Since early 2024, we have introduced the Philips Nasal Alar SpO₂ sensor in our practice, initially for a select group of patients. We turned to this solution after repeated experiences with unstable or inconsistent SpO₂ measurements in acute cases. The Alar Sensor immediately proved to be a more reliable alternative under challenging conditions where perfusion or motion posed a problem.

In the emergency setting, speed and reliability are critical. One of the first patients we used the Alar Sensor on was an elderly patient with chronic obstructive pulmonary disease (COPD) with an acute exacerbation and peripheral vasoconstriction due to infection.

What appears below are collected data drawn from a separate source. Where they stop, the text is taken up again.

/-! ## Interleave regions (R327) -/

/-- Are SPAN and FIRST codes of the table, with a live slice (R327)? -/
def State.spanOk (s : State) (span first : Nat) : Bool :=
  span ≤ 4
  && (match span with
      | 0 => s.liveSl.contains first
      | 1 => first % 4 == 0
      | 2 => first % 16 == 0
      | 3 => first % 64 == 0
      | _ => first == 0)
  && s.liveList span first != []
/-- Is a valid region register well formed: codes, FIRST, live slices, LIMIT (R327)? -/
def State.iregOk (s : State) (r : BitVec 128) : Bool :=
  s.spanOk (iregSpan r) (iregFirst r) && iregUnit r ≤ 5 && iregBase r ≤ iregLimit r
/-- Do two valid regions overlap? -/
def iregMeets (a b : BitVec 128) : Bool := iregBase a ≤ iregLimit b && iregBase b ≤ iregLimit a
/-- The write of a region register: refused, and ignored, where it would validate a bad region. What it writes to
reserved fields is ignored (R8). -/
def State.writeIreg (s : State) (n : Nat) (v : BitVec 128) : State :=
  let v := v &&& 0xFFFFFC0000000000FFFFFC000FFFD
  let clash := s.fe.iregions.any fun r => r.1 != n && iregValid r.2 && iregMeets r.2 v
  if 32 ≤ n ∨ (iregValid v && (!s.iregOk v || clash)) then s
  else s.updFe fun f => { f with iregions := Tab.set 0 f.iregions n v }
/-- IREGION_WRITE. -/
def execIregionWrite (m n : Nat) (val : BitVec 128) (s : State) : Host.Outcome State Fault Refusal :=
  .next (s.asOwner m fun s => s.writeIreg n val)

end Sys2Proof.Machine
end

Traditional finger sensors failed to give usable signals. Once we placed the Alar Sensor, we obtained a steady saturation reading within seconds – crucial in our decision to initiate non-invasive ventilation. In our experience, the signal quality is excellent, even in patients who are restless or when other sensors frequently become dislodged.

Placement is simple, and our nursing staff were able to start using the sensor without extensive training. The ergonomic design and positioning on the nasal ala make it less intrusive than a finger clip, especially when administering oxygen via mask or nasal cannula. We also observed a reduction in non-actionable alarms, which is a major benefit in a busy emergency environment like ours. Fewer false alarms can mean fewer distractions so we can focus on achieving positive patient outcomes.

For the Emergency Department at ASZ, the Philips Nasal Alar SpO₂ sensor has proven to be a valuable innovation for us that supports quick and accurate clinical decisions in challenging situations. Its reliability under low perfusion conditions, ease of use and improved patient comfort make it a worthwhile addition to our acute care tools. We are currently considering integrating the sensor into our standard monitoring protocols for unstable patients.